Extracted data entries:
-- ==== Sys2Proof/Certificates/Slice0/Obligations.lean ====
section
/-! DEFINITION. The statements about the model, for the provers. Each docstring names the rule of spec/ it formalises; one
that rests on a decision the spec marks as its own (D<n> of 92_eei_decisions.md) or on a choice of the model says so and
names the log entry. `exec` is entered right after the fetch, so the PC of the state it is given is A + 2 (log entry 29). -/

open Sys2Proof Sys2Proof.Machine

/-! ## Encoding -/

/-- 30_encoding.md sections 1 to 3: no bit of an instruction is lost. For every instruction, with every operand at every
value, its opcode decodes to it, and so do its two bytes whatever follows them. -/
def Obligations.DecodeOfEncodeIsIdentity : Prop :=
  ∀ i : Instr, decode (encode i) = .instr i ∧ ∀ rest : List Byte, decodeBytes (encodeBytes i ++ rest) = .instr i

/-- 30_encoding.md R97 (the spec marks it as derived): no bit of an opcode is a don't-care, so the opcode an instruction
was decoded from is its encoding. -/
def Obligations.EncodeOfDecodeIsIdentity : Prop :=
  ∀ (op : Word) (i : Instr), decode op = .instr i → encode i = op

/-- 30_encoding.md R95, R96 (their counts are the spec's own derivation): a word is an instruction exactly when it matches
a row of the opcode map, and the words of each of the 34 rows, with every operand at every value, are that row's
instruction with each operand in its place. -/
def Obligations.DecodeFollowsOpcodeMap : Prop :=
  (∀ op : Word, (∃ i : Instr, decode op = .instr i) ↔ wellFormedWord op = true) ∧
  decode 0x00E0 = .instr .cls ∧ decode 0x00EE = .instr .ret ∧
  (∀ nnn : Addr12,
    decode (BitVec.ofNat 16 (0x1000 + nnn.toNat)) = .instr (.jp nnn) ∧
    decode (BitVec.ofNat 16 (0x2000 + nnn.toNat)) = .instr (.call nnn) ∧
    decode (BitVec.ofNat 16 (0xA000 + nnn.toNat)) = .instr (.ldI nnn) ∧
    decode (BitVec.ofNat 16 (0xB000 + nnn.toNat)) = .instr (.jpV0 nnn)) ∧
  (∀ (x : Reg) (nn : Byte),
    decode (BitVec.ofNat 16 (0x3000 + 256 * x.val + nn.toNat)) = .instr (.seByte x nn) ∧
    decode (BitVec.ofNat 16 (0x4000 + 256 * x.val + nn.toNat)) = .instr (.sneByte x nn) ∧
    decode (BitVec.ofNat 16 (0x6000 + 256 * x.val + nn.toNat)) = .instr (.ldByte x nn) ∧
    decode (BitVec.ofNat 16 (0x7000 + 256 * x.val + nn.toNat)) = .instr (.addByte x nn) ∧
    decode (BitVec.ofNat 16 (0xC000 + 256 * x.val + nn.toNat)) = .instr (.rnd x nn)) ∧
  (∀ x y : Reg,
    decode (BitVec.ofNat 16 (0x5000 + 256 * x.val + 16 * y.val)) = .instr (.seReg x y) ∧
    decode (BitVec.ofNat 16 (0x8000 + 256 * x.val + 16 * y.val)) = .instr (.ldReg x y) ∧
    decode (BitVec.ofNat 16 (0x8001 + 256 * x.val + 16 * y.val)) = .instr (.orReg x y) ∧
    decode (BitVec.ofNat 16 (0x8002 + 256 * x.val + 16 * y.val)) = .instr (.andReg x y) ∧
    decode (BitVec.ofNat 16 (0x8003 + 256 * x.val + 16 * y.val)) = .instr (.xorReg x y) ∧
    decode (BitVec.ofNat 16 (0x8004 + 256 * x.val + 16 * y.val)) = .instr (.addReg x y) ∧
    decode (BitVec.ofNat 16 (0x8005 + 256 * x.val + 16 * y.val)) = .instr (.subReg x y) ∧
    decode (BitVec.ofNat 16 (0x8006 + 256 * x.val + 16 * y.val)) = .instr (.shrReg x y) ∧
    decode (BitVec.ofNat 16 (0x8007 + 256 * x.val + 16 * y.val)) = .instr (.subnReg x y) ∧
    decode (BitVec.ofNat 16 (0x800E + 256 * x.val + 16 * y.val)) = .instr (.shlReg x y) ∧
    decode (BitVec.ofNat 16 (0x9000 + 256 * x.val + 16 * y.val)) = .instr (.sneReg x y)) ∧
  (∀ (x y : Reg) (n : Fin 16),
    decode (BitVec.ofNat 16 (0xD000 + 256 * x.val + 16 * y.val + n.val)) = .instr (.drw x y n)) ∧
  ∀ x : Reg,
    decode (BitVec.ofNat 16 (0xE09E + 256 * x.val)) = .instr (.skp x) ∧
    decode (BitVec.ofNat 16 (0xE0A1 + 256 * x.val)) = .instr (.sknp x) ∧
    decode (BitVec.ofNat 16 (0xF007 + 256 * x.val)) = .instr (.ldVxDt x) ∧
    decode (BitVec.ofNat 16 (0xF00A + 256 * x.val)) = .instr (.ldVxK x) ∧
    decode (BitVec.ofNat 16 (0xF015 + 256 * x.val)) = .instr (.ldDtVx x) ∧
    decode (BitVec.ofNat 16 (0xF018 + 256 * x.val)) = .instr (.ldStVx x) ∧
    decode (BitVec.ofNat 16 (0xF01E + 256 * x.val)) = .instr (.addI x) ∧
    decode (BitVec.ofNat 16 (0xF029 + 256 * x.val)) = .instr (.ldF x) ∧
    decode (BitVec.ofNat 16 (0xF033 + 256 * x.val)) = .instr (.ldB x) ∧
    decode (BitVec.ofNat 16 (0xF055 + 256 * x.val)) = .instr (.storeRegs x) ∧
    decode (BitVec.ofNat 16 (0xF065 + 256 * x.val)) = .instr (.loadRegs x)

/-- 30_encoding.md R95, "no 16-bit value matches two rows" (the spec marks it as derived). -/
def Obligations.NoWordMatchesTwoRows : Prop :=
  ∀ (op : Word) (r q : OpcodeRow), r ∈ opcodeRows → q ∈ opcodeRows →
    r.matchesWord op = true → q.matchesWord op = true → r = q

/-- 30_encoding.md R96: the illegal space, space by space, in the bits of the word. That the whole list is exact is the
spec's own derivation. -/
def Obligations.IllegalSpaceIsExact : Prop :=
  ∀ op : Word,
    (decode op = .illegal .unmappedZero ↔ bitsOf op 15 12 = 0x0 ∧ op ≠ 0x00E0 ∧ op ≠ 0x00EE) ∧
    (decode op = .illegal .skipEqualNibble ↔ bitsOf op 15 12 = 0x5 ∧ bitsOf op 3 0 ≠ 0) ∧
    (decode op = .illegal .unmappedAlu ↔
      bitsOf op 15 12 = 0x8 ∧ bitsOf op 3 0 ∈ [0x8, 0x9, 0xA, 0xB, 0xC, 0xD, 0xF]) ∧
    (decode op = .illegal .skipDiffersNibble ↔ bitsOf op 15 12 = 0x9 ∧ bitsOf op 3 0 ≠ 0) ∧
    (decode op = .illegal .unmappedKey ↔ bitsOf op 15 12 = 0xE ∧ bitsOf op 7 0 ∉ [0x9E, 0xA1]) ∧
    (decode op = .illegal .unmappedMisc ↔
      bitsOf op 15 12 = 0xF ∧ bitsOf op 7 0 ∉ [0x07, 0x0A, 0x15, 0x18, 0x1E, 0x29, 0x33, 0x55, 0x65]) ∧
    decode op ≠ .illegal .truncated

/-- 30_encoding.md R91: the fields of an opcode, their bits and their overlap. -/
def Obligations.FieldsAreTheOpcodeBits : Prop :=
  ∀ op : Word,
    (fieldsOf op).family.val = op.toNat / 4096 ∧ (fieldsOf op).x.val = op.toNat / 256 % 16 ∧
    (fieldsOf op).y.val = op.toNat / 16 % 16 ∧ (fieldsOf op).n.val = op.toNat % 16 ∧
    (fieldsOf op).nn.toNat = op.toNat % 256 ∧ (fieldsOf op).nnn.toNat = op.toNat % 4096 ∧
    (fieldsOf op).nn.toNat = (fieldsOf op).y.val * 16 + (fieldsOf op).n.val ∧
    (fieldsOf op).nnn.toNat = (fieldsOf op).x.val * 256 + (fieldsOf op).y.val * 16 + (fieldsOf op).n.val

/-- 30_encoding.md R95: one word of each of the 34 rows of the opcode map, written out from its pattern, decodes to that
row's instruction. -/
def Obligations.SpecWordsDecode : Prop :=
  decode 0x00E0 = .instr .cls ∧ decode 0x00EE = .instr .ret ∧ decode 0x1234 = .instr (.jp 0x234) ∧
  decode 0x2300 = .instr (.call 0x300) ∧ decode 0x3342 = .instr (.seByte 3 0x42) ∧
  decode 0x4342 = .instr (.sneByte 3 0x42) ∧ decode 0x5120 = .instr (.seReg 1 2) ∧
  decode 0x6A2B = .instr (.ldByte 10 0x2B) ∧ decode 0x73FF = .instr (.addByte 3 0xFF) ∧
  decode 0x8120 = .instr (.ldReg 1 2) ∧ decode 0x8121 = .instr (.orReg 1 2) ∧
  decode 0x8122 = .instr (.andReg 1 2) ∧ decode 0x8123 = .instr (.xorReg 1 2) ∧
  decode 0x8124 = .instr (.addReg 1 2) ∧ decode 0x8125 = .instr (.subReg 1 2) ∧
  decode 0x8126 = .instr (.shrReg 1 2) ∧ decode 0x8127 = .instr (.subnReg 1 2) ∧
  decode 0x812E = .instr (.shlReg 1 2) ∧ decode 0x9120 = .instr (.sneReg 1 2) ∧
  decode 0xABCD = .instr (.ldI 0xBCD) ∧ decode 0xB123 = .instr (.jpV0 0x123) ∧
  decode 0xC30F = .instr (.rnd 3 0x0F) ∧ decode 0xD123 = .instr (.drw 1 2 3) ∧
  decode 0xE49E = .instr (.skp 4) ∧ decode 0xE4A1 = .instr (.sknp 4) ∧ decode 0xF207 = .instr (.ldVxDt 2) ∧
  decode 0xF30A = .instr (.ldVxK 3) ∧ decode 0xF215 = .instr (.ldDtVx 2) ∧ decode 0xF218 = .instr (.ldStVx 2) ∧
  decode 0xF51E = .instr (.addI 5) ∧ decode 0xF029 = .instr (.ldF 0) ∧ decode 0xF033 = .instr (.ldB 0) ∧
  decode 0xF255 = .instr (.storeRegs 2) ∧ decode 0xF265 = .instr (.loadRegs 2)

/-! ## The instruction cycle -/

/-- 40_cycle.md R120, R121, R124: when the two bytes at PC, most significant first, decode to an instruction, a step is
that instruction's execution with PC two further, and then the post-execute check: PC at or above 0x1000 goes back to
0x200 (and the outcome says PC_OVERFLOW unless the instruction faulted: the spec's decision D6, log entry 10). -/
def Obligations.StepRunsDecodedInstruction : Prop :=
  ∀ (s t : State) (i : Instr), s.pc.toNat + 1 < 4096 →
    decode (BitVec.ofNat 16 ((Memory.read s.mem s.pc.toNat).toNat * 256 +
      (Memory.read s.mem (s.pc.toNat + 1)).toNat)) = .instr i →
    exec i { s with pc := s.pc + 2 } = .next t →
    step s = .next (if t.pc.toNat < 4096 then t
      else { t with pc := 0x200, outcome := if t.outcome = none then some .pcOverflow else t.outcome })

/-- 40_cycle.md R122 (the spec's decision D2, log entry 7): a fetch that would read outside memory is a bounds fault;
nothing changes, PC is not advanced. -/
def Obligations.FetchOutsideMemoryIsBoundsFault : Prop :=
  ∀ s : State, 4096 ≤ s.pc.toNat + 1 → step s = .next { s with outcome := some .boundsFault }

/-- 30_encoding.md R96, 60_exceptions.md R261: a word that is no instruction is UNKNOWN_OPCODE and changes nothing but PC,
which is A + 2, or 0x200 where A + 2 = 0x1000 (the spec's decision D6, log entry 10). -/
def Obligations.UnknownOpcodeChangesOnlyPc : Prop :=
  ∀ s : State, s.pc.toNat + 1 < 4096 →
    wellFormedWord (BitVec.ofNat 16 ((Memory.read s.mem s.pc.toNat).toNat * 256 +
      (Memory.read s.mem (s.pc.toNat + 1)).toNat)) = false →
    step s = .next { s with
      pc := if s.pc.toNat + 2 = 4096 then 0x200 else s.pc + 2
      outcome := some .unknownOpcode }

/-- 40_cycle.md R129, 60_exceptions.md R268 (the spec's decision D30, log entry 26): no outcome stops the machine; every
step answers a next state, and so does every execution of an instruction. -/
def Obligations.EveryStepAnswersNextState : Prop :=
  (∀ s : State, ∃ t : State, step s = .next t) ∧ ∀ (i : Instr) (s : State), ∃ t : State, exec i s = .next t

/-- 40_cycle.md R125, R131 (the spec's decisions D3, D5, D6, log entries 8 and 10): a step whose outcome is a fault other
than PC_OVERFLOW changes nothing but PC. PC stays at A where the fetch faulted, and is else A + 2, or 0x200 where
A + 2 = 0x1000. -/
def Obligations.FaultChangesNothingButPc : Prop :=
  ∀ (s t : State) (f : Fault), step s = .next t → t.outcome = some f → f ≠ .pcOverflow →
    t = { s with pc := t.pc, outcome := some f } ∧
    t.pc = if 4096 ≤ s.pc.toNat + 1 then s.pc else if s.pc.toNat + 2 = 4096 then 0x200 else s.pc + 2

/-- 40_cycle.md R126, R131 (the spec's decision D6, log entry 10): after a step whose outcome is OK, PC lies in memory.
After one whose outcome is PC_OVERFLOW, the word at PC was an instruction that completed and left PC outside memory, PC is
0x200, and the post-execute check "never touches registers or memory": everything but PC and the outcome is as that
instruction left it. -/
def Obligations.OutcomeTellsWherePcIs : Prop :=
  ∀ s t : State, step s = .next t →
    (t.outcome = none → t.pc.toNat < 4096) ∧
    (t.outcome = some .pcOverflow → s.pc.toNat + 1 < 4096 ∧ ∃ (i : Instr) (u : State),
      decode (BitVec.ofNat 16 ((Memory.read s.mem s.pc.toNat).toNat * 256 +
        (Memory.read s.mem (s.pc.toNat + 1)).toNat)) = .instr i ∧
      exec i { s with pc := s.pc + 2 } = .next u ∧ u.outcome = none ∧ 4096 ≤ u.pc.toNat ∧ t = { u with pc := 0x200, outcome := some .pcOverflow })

...

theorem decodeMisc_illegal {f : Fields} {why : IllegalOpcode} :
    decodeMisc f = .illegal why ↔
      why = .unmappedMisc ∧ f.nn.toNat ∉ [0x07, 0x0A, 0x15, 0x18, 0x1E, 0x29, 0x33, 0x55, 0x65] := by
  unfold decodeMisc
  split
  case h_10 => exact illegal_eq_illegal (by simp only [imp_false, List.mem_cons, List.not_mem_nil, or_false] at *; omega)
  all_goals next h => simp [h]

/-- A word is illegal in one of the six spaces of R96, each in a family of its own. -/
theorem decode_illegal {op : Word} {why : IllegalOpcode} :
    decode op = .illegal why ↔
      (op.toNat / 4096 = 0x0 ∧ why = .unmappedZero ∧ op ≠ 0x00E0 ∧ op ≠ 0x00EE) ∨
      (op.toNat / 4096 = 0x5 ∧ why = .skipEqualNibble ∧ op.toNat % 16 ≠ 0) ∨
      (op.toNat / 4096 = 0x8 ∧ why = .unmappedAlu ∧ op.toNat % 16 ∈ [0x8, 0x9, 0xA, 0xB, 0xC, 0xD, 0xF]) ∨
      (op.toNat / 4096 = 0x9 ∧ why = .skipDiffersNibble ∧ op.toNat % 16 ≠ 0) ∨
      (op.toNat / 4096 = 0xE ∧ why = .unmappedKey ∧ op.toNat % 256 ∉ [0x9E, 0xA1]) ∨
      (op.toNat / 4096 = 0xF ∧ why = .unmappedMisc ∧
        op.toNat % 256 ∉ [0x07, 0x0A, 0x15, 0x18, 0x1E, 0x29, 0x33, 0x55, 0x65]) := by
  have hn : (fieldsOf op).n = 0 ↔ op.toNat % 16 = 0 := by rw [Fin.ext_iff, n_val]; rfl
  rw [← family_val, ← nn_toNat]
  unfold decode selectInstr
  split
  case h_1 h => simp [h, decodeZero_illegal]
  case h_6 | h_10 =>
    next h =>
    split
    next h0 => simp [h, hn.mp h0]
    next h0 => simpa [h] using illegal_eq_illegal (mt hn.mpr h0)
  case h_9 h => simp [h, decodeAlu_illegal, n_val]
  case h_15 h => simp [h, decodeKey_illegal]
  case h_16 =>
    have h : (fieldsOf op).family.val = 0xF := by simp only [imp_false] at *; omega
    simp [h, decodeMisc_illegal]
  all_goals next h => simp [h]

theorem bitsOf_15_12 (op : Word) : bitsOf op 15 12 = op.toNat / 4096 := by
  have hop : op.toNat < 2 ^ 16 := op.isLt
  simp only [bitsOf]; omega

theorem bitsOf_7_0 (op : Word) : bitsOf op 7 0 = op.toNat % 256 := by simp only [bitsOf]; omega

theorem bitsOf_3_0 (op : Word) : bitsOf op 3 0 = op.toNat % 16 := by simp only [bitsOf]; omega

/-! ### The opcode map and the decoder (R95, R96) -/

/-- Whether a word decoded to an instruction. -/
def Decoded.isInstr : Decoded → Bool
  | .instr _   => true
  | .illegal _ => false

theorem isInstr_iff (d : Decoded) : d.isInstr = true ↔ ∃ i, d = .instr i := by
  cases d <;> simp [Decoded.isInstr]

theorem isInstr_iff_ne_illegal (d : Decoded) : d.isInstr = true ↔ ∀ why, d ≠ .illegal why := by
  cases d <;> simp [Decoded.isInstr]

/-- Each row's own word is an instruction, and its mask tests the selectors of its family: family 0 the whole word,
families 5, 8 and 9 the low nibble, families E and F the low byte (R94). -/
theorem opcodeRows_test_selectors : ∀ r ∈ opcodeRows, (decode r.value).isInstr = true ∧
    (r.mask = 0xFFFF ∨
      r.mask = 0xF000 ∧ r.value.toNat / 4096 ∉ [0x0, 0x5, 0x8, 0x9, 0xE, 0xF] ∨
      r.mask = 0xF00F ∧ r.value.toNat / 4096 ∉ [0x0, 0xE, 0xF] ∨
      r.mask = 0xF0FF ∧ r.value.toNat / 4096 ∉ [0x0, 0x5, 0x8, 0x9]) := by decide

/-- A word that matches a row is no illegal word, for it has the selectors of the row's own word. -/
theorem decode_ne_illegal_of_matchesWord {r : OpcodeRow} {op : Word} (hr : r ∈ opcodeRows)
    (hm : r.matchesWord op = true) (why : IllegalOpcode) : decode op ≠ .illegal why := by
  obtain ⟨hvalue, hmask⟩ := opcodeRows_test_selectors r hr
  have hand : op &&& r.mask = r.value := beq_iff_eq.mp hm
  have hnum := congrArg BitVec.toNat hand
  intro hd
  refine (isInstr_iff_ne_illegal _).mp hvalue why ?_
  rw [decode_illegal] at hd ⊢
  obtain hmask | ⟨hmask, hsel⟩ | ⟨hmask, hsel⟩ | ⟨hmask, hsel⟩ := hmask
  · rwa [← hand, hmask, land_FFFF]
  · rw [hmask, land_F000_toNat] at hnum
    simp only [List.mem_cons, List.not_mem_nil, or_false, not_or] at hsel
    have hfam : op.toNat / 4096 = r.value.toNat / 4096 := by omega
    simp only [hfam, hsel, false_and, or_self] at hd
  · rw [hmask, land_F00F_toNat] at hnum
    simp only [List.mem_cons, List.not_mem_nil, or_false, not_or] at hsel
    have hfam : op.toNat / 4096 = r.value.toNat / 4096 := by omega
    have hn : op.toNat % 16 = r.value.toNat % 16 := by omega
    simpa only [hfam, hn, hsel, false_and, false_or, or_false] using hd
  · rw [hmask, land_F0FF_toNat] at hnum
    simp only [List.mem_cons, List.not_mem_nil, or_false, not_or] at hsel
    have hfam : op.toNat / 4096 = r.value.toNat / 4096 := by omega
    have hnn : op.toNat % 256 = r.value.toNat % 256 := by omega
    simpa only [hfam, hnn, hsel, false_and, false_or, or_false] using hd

==

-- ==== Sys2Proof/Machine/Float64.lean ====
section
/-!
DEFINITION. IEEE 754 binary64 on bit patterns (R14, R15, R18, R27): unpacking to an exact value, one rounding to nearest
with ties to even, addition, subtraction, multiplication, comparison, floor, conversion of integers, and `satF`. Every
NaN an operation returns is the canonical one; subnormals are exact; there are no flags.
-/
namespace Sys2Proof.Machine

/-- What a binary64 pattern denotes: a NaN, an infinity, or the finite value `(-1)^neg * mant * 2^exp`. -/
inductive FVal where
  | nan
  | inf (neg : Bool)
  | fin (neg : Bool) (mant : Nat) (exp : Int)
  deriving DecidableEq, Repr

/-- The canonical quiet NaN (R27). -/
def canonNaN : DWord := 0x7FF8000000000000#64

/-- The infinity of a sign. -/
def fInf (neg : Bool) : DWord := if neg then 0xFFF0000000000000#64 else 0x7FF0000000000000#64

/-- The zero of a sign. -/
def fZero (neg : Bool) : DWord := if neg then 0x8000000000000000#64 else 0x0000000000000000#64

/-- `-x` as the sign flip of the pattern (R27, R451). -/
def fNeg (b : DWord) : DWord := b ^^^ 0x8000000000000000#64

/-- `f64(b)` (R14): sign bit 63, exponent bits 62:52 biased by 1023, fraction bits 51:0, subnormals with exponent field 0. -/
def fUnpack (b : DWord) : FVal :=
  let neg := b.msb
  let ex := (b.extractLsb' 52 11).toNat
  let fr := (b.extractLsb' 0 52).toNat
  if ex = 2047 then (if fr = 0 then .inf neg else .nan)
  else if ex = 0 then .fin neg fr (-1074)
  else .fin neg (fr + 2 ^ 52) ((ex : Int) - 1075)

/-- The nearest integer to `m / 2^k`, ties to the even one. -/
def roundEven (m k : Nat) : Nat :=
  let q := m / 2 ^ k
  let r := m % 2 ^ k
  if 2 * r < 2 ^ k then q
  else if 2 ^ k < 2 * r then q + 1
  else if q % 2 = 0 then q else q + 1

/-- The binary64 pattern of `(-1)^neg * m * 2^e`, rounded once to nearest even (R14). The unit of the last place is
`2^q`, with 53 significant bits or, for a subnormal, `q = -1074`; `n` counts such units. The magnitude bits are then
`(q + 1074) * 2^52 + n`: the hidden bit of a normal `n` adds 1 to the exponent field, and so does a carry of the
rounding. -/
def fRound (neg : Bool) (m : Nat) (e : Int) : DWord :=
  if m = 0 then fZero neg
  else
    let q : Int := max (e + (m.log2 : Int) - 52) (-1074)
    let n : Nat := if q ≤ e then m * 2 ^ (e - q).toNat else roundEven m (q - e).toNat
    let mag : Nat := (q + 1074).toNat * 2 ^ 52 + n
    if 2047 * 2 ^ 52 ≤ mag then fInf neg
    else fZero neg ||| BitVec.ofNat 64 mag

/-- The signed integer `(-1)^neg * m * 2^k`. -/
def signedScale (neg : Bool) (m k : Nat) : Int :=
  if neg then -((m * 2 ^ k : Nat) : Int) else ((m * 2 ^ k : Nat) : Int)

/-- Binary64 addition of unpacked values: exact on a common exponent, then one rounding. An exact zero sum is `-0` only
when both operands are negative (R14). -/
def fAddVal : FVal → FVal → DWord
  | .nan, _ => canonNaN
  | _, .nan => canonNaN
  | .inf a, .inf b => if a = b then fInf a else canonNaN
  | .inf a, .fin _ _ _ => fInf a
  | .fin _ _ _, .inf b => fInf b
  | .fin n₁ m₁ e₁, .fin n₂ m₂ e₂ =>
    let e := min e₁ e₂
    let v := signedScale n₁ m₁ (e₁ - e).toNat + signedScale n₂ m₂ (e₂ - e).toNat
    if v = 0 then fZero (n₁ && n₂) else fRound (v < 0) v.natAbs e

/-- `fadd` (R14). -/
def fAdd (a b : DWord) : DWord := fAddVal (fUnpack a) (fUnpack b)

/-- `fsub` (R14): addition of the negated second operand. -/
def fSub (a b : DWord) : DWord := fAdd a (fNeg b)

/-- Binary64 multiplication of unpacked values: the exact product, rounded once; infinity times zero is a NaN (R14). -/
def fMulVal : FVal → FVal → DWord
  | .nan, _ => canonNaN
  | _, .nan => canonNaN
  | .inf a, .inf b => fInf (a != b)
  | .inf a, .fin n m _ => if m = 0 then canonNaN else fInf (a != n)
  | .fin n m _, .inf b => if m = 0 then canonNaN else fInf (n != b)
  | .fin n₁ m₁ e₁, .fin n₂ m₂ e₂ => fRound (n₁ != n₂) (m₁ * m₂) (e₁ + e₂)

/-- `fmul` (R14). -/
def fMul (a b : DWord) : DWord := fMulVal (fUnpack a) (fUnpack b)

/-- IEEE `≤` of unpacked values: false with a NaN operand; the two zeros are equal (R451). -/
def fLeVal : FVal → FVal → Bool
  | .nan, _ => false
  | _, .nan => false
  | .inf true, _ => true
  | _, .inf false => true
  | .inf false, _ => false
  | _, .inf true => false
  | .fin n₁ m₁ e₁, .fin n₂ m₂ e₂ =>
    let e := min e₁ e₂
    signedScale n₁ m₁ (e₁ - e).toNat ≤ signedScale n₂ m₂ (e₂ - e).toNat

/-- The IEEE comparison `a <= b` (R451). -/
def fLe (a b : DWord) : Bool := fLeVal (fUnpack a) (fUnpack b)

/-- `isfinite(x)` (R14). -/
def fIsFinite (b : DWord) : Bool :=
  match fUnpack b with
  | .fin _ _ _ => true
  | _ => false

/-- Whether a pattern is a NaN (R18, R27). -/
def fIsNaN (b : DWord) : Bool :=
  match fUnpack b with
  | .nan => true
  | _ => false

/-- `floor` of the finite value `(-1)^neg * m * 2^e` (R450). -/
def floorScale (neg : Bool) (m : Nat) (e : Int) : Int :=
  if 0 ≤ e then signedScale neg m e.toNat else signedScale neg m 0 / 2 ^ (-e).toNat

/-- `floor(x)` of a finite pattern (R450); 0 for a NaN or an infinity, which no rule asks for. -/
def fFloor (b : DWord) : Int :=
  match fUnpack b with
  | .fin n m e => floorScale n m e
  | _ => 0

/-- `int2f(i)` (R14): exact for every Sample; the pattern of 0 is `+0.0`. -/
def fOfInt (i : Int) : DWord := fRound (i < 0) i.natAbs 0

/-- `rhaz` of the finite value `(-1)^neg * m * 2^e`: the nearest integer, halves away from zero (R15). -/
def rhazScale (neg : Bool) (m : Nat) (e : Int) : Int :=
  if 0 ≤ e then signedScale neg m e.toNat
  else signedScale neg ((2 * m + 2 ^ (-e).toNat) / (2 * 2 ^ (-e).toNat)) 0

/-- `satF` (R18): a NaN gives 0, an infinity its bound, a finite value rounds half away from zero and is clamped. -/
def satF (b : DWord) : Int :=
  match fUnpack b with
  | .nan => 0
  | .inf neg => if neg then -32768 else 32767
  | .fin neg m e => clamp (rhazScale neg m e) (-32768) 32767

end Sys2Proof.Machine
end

How to complete this task: Set down precisely the lines above between the line holding "decode (BitVec.ofNat 16 (0xF01E" and the line holding "(decode op = .illegal .unmappedMisc ↔", inclusive, and nothing beyond them.

Expected answer:
    decode (BitVec.ofNat 16 (0xF01E + 256 * x.val)) = .instr (.addI x) ∧
    decode (BitVec.ofNat 16 (0xF029 + 256 * x.val)) = .instr (.ldF x) ∧
    decode (BitVec.ofNat 16 (0xF033 + 256 * x.val)) = .instr (.ldB x) ∧
    decode (BitVec.ofNat 16 (0xF055 + 256 * x.val)) = .instr (.storeRegs x) ∧
    decode (BitVec.ofNat 16 (0xF065 + 256 * x.val)) = .instr (.loadRegs x)

/-- 30_encoding.md R95, "no 16-bit value matches two rows" (the spec marks it as derived). -/
def Obligations.NoWordMatchesTwoRows : Prop :=
  ∀ (op : Word) (r q : OpcodeRow), r ∈ opcodeRows → q ∈ opcodeRows →
    r.matchesWord op = true → q.matchesWord op = true → r = q

/-- 30_encoding.md R96: the illegal space, space by space, in the bits of the word. That the whole list is exact is the
spec's own derivation. -/
def Obligations.IllegalSpaceIsExact : Prop :=
  ∀ op : Word,
    (decode op = .illegal .unmappedZero ↔ bitsOf op 15 12 = 0x0 ∧ op ≠ 0x00E0 ∧ op ≠ 0x00EE) ∧
    (decode op = .illegal .skipEqualNibble ↔ bitsOf op 15 12 = 0x5 ∧ bitsOf op 3 0 ≠ 0) ∧
    (decode op = .illegal .unmappedAlu ↔
      bitsOf op 15 12 = 0x8 ∧ bitsOf op 3 0 ∈ [0x8, 0x9, 0xA, 0xB, 0xC, 0xD, 0xF]) ∧
    (decode op = .illegal .skipDiffersNibble ↔ bitsOf op 15 12 = 0x9 ∧ bitsOf op 3 0 ≠ 0) ∧
    (decode op = .illegal .unmappedKey ↔ bitsOf op 15 12 = 0xE ∧ bitsOf op 7 0 ∉ [0x9E, 0xA1]) ∧
    (decode op = .illegal .unmappedMisc ↔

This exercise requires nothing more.